- Instructions to follow -
Report every line in the records below that holds the word "match".

- Supplied material -
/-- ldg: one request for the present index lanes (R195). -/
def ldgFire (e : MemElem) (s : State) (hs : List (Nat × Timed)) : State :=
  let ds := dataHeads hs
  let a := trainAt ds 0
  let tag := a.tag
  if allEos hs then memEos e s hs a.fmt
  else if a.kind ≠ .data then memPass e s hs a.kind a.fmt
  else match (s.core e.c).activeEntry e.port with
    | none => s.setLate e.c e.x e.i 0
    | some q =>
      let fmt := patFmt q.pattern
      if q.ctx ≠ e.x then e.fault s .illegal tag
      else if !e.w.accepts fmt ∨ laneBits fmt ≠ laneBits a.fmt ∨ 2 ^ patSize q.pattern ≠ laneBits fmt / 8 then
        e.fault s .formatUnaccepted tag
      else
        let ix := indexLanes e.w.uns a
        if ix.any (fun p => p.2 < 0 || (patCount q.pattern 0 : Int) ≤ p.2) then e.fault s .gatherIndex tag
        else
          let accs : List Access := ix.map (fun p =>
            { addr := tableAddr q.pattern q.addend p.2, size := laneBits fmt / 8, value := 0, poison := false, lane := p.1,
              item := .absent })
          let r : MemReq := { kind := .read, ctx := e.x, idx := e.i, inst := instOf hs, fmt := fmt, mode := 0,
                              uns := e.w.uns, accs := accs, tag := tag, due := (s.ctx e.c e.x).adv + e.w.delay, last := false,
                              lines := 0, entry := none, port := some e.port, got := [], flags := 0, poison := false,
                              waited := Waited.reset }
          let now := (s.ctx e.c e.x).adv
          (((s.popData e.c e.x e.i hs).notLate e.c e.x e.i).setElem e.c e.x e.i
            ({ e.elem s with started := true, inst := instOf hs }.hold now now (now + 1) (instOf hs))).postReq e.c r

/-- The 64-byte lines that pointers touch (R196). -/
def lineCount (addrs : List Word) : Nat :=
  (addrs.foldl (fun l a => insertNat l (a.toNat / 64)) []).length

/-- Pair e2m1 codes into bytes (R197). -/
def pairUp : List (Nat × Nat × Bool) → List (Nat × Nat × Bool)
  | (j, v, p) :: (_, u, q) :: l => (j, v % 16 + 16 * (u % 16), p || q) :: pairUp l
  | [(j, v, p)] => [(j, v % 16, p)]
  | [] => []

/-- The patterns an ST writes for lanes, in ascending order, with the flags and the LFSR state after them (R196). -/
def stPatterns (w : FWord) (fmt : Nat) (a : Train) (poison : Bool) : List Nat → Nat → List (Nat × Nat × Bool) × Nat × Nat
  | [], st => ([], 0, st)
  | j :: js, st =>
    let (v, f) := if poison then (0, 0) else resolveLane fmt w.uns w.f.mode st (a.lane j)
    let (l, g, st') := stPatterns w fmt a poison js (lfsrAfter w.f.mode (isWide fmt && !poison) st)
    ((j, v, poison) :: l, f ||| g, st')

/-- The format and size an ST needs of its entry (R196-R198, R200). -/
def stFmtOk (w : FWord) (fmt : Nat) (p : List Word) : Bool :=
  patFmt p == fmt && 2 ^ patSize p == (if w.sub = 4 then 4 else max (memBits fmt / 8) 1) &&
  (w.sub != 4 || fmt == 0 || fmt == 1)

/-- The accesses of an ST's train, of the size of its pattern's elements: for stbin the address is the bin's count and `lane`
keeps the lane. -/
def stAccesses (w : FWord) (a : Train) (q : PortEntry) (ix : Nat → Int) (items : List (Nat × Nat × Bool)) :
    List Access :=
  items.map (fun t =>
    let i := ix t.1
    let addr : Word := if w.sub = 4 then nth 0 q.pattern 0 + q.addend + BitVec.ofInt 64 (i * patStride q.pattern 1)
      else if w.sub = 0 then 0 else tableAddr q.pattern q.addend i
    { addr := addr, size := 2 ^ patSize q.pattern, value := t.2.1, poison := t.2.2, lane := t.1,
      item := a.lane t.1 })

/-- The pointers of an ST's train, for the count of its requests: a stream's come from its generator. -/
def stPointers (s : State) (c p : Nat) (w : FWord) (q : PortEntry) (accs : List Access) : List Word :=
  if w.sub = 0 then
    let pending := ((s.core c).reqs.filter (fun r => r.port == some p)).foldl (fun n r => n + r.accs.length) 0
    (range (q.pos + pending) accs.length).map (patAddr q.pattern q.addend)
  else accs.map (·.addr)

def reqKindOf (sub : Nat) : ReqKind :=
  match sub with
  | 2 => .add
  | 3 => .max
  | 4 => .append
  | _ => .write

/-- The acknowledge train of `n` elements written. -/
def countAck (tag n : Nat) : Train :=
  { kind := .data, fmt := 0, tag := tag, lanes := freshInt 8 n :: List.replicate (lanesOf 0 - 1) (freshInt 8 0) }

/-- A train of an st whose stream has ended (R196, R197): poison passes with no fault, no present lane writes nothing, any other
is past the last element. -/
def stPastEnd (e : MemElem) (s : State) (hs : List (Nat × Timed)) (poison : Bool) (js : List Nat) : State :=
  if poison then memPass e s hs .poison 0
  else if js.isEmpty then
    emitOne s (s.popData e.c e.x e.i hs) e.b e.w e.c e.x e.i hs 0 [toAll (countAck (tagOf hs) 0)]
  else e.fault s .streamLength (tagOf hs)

- Exercise response -
  else match (s.core e.c).activeEntry e.port with
  match sub with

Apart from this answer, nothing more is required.